The Museum of London's Archaeological and Archive Research Centre
The LAARC, the Museum of London’s Archaeological and Research Centre. The storage covers the whole of the yellow brick building.

LAARC is impressive. It’s a huge building as seen in the photo, but it makes a great effort not only to be a huge storage space, but also a research centre where volunteers can help process the finds, and where visitors can explore the finds – providing they give a month’s notice. It is rather like the Petrie Egyptian Museum with rows and rows of cases with every type of Roman and Medieval pottery you might find in London, so you can take along that pot you have just dug up in your back garden and find out just what it is.

The conference was organised jointly by the Society for Post-Medieval Archaeology and the Medieval Pottery Research Group – I was pleased to see that it was attended by Duncan Brown, the Historic England Head of Archaeological Archives.

Glass collection Museum of London
Researching glass in the LAARC glass collection

The conference had the alluring title of “One Thousand Years of Ceramic Innovation”, but it turned out to be a little incoherent. Some of the speakers were a little weak and as a result it was not the systematic run through the latest ideas about ceramic innovation that I had hoped for.
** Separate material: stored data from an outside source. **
-- ==== Sys2Proof/Tests/Witness3.lean ====
section
/-! SUPPORT. The statements on pacers, tiles, engines, DRAM and ports speak of states that there are. -/

open Sys2Proof Sys2Proof.Machine

set_option Elab.async false

/-- A pacer that nothing has stopped. -/
theorem not_stopped {x : Option (Nat × PState)} {c : Nat} (h : x.isSome = false) : ∀ st, x ≠ some (c, st) := by
  intro st e
  rw [e] at h
  cases h

theorem witness_StridesIssue :
    (∃ (d : Device) (p : Nat) (op : Nat) (c : Nat) (ok : Nat → Bool), d.flt.upsets = [] ∧ d.pacerCyc p = some c ∧ (d.pacer p).canIssue c = true ∧ (d.pacer p).nextStride.op = op ∧ ok (d.pacer p).nextStride.opnd = true) ∧
    (∃ (d : Device) (p : Nat) (op : Nat) (n : Nat) (c : Nat) (ok : Nat → Bool) (o : Outst), n ≠ 0 ∧ d.pacerCyc p = some c ∧ (d.pacer p).outst = [o] ∧ o.op = op ∧ o.next = n ∧ ok (BitVec.toNat o.opnd) = true ∧ o.issued + n * gapOf op (BitVec.toNat o.opnd) = c) ∧
    (∃ (s : State) (p : Nat) (n : Nat) (c : Instr), s.dev.pacerCyc p = none ∧ c ∈ pacerCommands p n) ∧
    (∃ (s : State) (p : Nat), (Device.asMet p s.dev).pacerCyc p = none) :=
  ⟨⟨issuing 0 0 0, 0, 0, 0, anyOpnd, by decide +kernel⟩,
   ⟨((issuing 0 0 0).updPacer 0 fun x => { x with outst := [{ op := 0x10, opnd := BitVec.ofNat 64 (2 ^ 26), next := 1 }] }).updClk fun c => { c with lapCyc := 1 }, 0, 0x10, 1, 1, anyOpnd, { op := 0x10, opnd := BitVec.ofNat 64 (2 ^ 26), next := 1 }, by decide +kernel⟩,
   ⟨{ dev := ((issuing 0 0 0).updRun 0 fun r => { r with hold := some {} }).updClk fun c => { c with lapCyc := 1000 } }, 0, 5, .halt 0, by decide +kernel⟩,
   ⟨{ dev := ((issuing 0 0 0).updRun 0 fun r => { r with hold := some {} }).updClk fun c => { c with lapCyc := 1000 } }, 0, by decide +kernel⟩⟩

theorem witness_PacerSetup :
    (∃ (s : State) (p : Nat) (o : Nat) (cfg : Cfg) (d1 : Device), Issues s.dev p 0 0 anyOpnd o cfg d1) ∧
    (∃ (s : State) (p : Nat) (o : Nat) (c : Nat) (cfg : Cfg) (d1 : Device), s.dev.flt.upsets = [] ∧ Issues s.dev p 1 0 anyOpnd o cfg d1 ∧ d1.pacerCyc p = some c) ∧
    (∃ (s : State) (p : Nat) (o : Nat) (c : Nat) (cfg : Cfg) (d1 : Device), Issues s.dev p 2 0 anyOpnd o cfg d1 ∧ d1.pacerCyc p = some c) ∧
    (∃ (s : State) (p : Nat) (o : Nat) (cfg : Cfg) (d1 : Device), Issues s.dev p 3 0 anyOpnd o cfg d1) ∧
    (∃ (s : State) (p : Nat) (o : Nat) (cfg : Cfg) (d1 : Device), Issues s.dev p 4 0 anyOpnd o cfg d1) ∧
    (∃ (s : State) (p : Nat) (o : Nat) (cfg : Cfg) (d1 : Device), Issues s.dev p 6 0 anyOpnd o cfg d1) :=
  ⟨⟨{ dev := issuing 0 0 0 }, 0, _, _, _, issued (by decide +kernel)⟩,
   ⟨{ dev := issuing 207 1 0 }, 207, _, 0, _, _, ⟨by decide +kernel, issued (by decide +kernel), by decide +kernel⟩⟩,
   ⟨{ dev := issuing 0 2 0 }, 0, _, 0, _, _, ⟨issued (by decide +kernel), by decide +kernel⟩⟩,
   ⟨{ dev := issuing 0 3 0 }, 0, _, _, _, issued (by decide +kernel)⟩,
   ⟨{ dev := issuing 0 4 0 }, 0, _, _, _, issued (by decide +kernel)⟩,
   ⟨{ dev := issuing 409 6 0 }, 409, _, _, _, issued (by decide +kernel)⟩⟩

theorem witness_PacerFlow :
    (∃ (s : State) (p : Nat) (o : Nat) (cfg : Cfg) (d1 : Device), (s.dev.pacer p).ready = true ∧ (s.dev.pacer p).readyCyc < s.dev.cyc ∧ Issues s.dev p 5 0 anyOpnd o cfg d1) ∧
    (∃ (s : State) (p : Nat), ((s.dev.pacer p).ready = false ∨ s.dev.cyc ≤ (s.dev.pacer p).readyCyc)) ∧
    (∃ (s : State) (p : Nat) (k : Nat) (o : Nat) (cfg : Cfg) (d1 : Device), Issues s.dev p 7 0 anyOpnd o cfg d1 ∧ d1.pacerPart p = some k) ∧
    (∃ (s : State) (p : Nat) (k : Nat) (o : Nat) (cfg : Cfg) (d1 : Device), s.dev.commitOf p = some k ∧ Issues s.dev p 8 0 anyOpnd o cfg d1) ∧
    (∃ (s : State) (p : Nat) (o : Nat) (cfg : Cfg) (d1 : Device), Issues s.dev p 9 0 anyOpnd o cfg d1) ∧
    (∃ (s : State) (p : Nat) (o : Nat) (c : Nat) (cfg : Cfg) (d1 : Device), (s.dev.commitOf p).isSome = true ∧ Issues s.dev p 10 0 anyOpnd o cfg d1 ∧ d1.pacerCyc p = some c) ∧
    (∃ (s : State) (p : Nat) (c : Nat) (ctr : Nat) (e0 : Nat), s.dev.pacerCyc p = some c ∧ lwDecode (s.dev.pacer p).nextStride.lw = Lw.loopBegin ctr false e0 ∧ (s.dev.pacer p).atStride = true ∧ (s.dev.pacer p).entered = false ∧ (s.dev.pacer p).dueAt = c) ∧
    (∃ (s : State) (p : Nat) (c : Nat) (i : Nat) (ctr : Nat) (b : Nat), s.dev.pacerCyc p = some c ∧ (s.dev.pacer p).pendingEnd = some i ∧ (s.dev.pacer p).loopOf i = some (ctr, false, b)) ∧
    (∃ (s : State) (p : Nat) (c : Nat) (cmp : Nat) (w : Nat), s.dev.pacerCyc p = some c ∧ lwDecode (s.dev.pacer p).nextStride.lw = Lw.wait cmp w ∧ (s.dev.pacer p).atStride = true ∧ (s.dev.pacer p).waitOk = none ∧ (s.dev.pacer p).dueAt ≤ c ∧ c ≤ (s.dev.pacer p).dueAt + w ∧ s.dev.waitTrue p c = true) ∧
    (∃ (s : State) (p : Nat) (c : Nat) (cmp : Nat) (w : Nat), s.dev.pacerCyc p = some c ∧ lwDecode (s.dev.pacer p).nextStride.lw = Lw.wait cmp w ∧ s.dev.waitTrue p c = false) :=
  ⟨⟨{ dev := (((issuing 0 0 0).updPacer 0 fun x => { x with ready := true, table := [(0, Stride.mk' 1 5 0 0 0)] }).updClk fun c => { c with lapCyc := 1 }) }, 0, _, _, _, ⟨by decide +kernel, by decide +kernel, issued (by decide +kernel)⟩⟩,
   ⟨State.reset, 0, by decide +kernel⟩,
   ⟨{ dev := issuing 0 7 0 }, 0, 0, _, _, _, ⟨issued (by decide +kernel), by decide +kernel⟩⟩,
   ⟨{ dev := issuing 0 8 0 }, 0, 0, _, _, _, ⟨by decide +kernel, issued (by decide +kernel)⟩⟩,
   ⟨{ dev := issuing 0 9 0 }, 0, _, _, _, issued (by decide +kernel)⟩,
   ⟨{ dev := issuing 0 10 0 }, 0, _, 0, _, _, ⟨by decide +kernel, issued (by decide +kernel), by decide +kernel⟩⟩,
   ⟨{ dev := issuing 0 0 0 (lw := 1) }, 0, 0, 0, 0, by decide +kernel⟩,
   ⟨{ dev := (issuing 0 0 0 (lw := 2)).updPacer 0 fun x => { x with pendingEnd := some 1, table := [(0, Stride.mk' 0 0 0 0 1), (1, Stride.mk' 1 0 0 0 2)] } }, 0, 0, 1, 0, 0, by decide +kernel⟩,
   ⟨{ dev := (issuing 0 0 0 (lw := 3)).updPacer 0 fun x => { x with cmps := [(0, { enable := true })] } }, 0, 0, 0, 0, by decide +kernel⟩,
   ⟨{ dev := issuing 0 0 0 (lw := 3) }, 0, 0, 0, 0, by decide +kernel⟩⟩
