theorem witness_PortTraining :
    (∃ (s : State) (i : Nat), isPort i = true ∧ (s.dev.port i).link.state = LinkState.disabled ∧ s.dev.portClocked i = true) ∧
    (∃ (s : State) (i : Nat) (v : Bool), isPort i = true ∧ (s.dev.port i).link.state ≠ LinkState.exercise ∧ (if v = true then (s.dev.port i).link.state ≠ LinkState.disabled ∨ s.dev.portClocked i = false else (s.dev.port i).link.state = LinkState.disabled)) ∧
    (∃ (s : State) (i : Nat), isPort i = true ∧ (s.dev.port i).link.state ≠ LinkState.exercise ∧ (s.dev.port i).link.state ≠ LinkState.disabled ∧ Map.wf { } (s.dev.port i).windows = true) ∧
    (∃ (s : State) (i : Nat), isPort i = true ∧ (s.dev.port i).link.state = LinkState.exercise) ∧
    (∃ (s : State) (i : Nat) (l : BitVec 5), isPort i = true ∧ (s.dev.port i).link.state = LinkState.detect ∧ 4 ≤ (lanesOf l).length) ∧
    (∃ (s : State) (i : Nat) (l : BitVec 5), ((s.dev.port i).link.state ≠ LinkState.detect ∨ (lanesOf l).length < 4)) ∧
    (∃ (s : State) (i : Nat) (r : BitVec 5) (t : BitVec 5) (words : List (BitVec 128)), isPort i = true ∧ (s.dev.port i).link.state = LinkState.equalize ∧ t = wordLanes words 8 ∧ 4 ≤ (lanesOf r).length ∧ 4 ≤ (lanesOf t).length) ∧
    (∃ (s : State) (i : Nat) (r : BitVec 5) (words : List (BitVec 128)), ((s.dev.port i).link.state ≠ LinkState.equalize ∨ (lanesOf r).length < 4 ∨ (lanesOf (wordLanes words 8)).length < 4)) ∧
    (∃ (s : State) (i : Nat), isPort i = true ∧ s.dev.lasted i LinkState.equalize (ms 20) = true ∧ (s.dev.port i).link.eqFails < 2) ∧
    (∃ (s : State) (i : Nat), isPort i = true ∧ s.dev.lasted i LinkState.equalize (ms 20) = true ∧ 2 ≤ (s.dev.port i).link.eqFails) ∧
    (∃ (s : State) (i : Nat) (c : Instr) (st : LinkState) (t : Nat), isPort i = true ∧ (c, st, t) ∈ [(Instr.alignTimeout i, LinkState.align, ms 1), (Instr.identifyTimeout i, LinkState.identify, us 100), (Instr.initTimeout i, LinkState.init, us 100)] ∧ s.dev.lasted i st t = true) ∧
    (∃ (s : State) (i : Nat) (c : Instr) (st : LinkState) (t : Nat), isPort i = true ∧ (c, st, t) ∈ [(Instr.alignTimeout i, LinkState.align, ms 1), (Instr.identifyTimeout i, LinkState.identify, us 100), (Instr.initTimeout i, LinkState.init, us 100)] ∧ s.dev.lasted i st t = false) ∧
    (∃ (s : State) (i : Nat), isPort i = true ∧ (s.dev.port i).autoRetry = true ∧ s.dev.lasted i LinkState.down (ms 1) = true) ∧
    (∃ (s : State) (i : Nat), ((s.dev.port i).autoRetry = false ∨ s.dev.lasted i LinkState.down (ms 1) = false)) :=
  ⟨⟨State.reset, 24, by decide +kernel⟩,
   ⟨State.reset, 23, true, by decide +kernel⟩,
   ⟨inState 24 .detect id, 24, by decide +kernel⟩,
   ⟨inState 23 .exercise id, 23, by decide +kernel⟩,
   ⟨inState 25 .detect id, 25, 0x1E, by decide +kernel⟩,
   ⟨State.reset, 25, 0x0E, by decide +kernel⟩,
   ⟨inState 23 .equalize id, 23, 0x1E, 0x0F, (List.range 4).map (fun j => BitVec.ofNat 128 (trainingWord 0 0 true false j)), by decide +kernel⟩,
   ⟨State.reset, 25, 0x0E, [], by decide +kernel⟩,
   ⟨later (ms 20) (inState 23 .equalize id), 23, by decide +kernel⟩,
   ⟨later (ms 20) (inState 23 .equalize fun l => { l with eqFails := 2 }), 23, by decide +kernel⟩,
   ⟨later (us 100) (inState 23 .init id), 23, .initTimeout 23, .init, us 100, by decide +kernel⟩,
   ⟨State.reset, 23, .alignTimeout 23, .align, ms 1, by decide +kernel⟩,
   ⟨later (ms 1) (inState 23 .down id), 23, by decide +kernel⟩,
   ⟨State.reset, 23, by decide +kernel⟩⟩

theorem witness_PortTimersAndResets :
    (∃ (s : State) (i : Nat), isPort i = true ∧ (s.dev.port i).link.state = LinkState.active ∧ (∀ (r : ChangeReq), r ∈ (s.dev.port i).link.reqs → r.fault = false) ∧ (s.dev.port i).link.lastKa + us (s.dev.port i).linkDownTo ≤ s.dev.clk.now) ∧
    (∃ (s : State) (i : Nat), isPort i = true ∧ (s.dev.port i).link.state = LinkState.active ∧ (∀ (r : ChangeReq), r ∈ (s.dev.port i).link.reqs → r.fault = false) ∧ s.dev.clk.now < (s.dev.port i).link.lastKa + us (s.dev.port i).linkDownTo) ∧
    (∃ (s : State) (i : Nat), (∃ r, r ∈ (s.dev.port i).link.reqs ∧ r.fault = true)) ∧
    (∃ (s : State) (i : Nat), isPort i = true ∧ (s.dev.port i).link.state = LinkState.active ∧ 0 < (s.dev.port i).link.outstanding ∧ (s.dev.port i).link.timerAt + us (s.dev.port i).replayTo ≤ s.dev.clk.now) ∧
    (∃ (s : State) (i : Nat), (s.dev.port i).link.outstanding = 0) ∧
    (∃ (s : State) (i : Nat), isPort i = true ∧ ((s.dev.port i).link.state = LinkState.active ∨ (s.dev.port i).link.state = LinkState.init) ∧ s.dev.due (s.dev.port i).link.kaTick (us 1) = true) ∧
    (∃ (s : State) (i : Nat), ((s.dev.port i).link.state ≠ LinkState.active ∧ (s.dev.port i).link.state ≠ LinkState.init ∨ s.dev.due (s.dev.port i).link.kaTick (us 1) = false)) ∧
    (∃ (s : State) (i : Nat), isPort i = true ∧ (s.dev.page (pgPort i)).inReset = false ∧ Map.wf { } (s.dev.port i).windows = true) ∧
    (∃ (s : State) (t : Nat), t < 208 ∧ s.dev.clearing t = false ∧ s.dev.flt.upsets = [] ∧ (∀ (k p : Nat), s.dev.ownerPart (s.dev.tile t).owner = some k → p ∈ s.dev.pacersOf k → (s.dev.pacer p).state = PState.idle)) ∧
    (∃ (s : State) (t : Nat), s.dev.clearing t = true) ∧
    (∃ (s : State) (t : Nat) (k : Nat) (p : Nat), t < 208 ∧ s.dev.clearing t = false ∧ s.dev.ownerPart (s.dev.tile t).owner = some k ∧ p ∈ s.dev.pacersOf k ∧ (s.dev.pacer p).state ≠ PState.idle) ∧
    (∃ (n : Nat), (pageType n = 14 ∨ pageType n = 12)) ∧
    (∃ (n : Nat), pageType n ≠ 14 ∧ pageType n ≠ 12) :=
  ⟨⟨later (us 8) (inState 23 .active id), 23, by decide +kernel⟩,
   ⟨later (us 8 - 1) (inState 23 .active id), 23, by decide +kernel⟩,
   ⟨inState 23 .active (fun l => { l with reqs := [{ fault := true }] }), 23, by decide +kernel⟩,
   ⟨later (us 4) (inState 23 .active fun l => { l with next := 1 }), 23, by decide +kernel⟩,
   ⟨State.reset, 23, by decide +kernel⟩,
   ⟨inState 23 .init id, 23, by decide +kernel⟩,
   ⟨State.reset, 23, by decide +kernel⟩,
   ⟨State.reset, 23, by decide +kernel⟩,
   ⟨State.reset, 207, ⟨by decide, by decide +kernel, by decide +kernel, fun k p h => absurd h (by rw [show Device.ownerPart _ _ = none from by decide +kernel]; simp)⟩⟩,
   ⟨dv (fun d => d.updTile 207 fun t => { t with clearUntil := 1 }), 207, by decide +kernel⟩,
   ⟨{ dev := issuing 0 0 0 }, 0, 0, 0, by decide +kernel⟩,
   ⟨pgPort 25, by decide +kernel⟩,
   ⟨pgTile 0, by decide +kernel⟩⟩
But it was a most enjoyable event and I met a lot of old friends, and succeeded in brushing up on my knowledge of post-medieval pottery. And it was good to see the LAARC.

PS.   I have just looked up the website about Museum of London’s proposed new site in Smithfield market. Where is the history of Smithfield Market – it’s just a group of derelict buildings – and I see that the different sections of the Museum are to be Deep Time, Temporary Time, Imagined Time, Real Time, Past Time, and Our Time. Oh dear!  All these abstract nouns – and what about the Romans?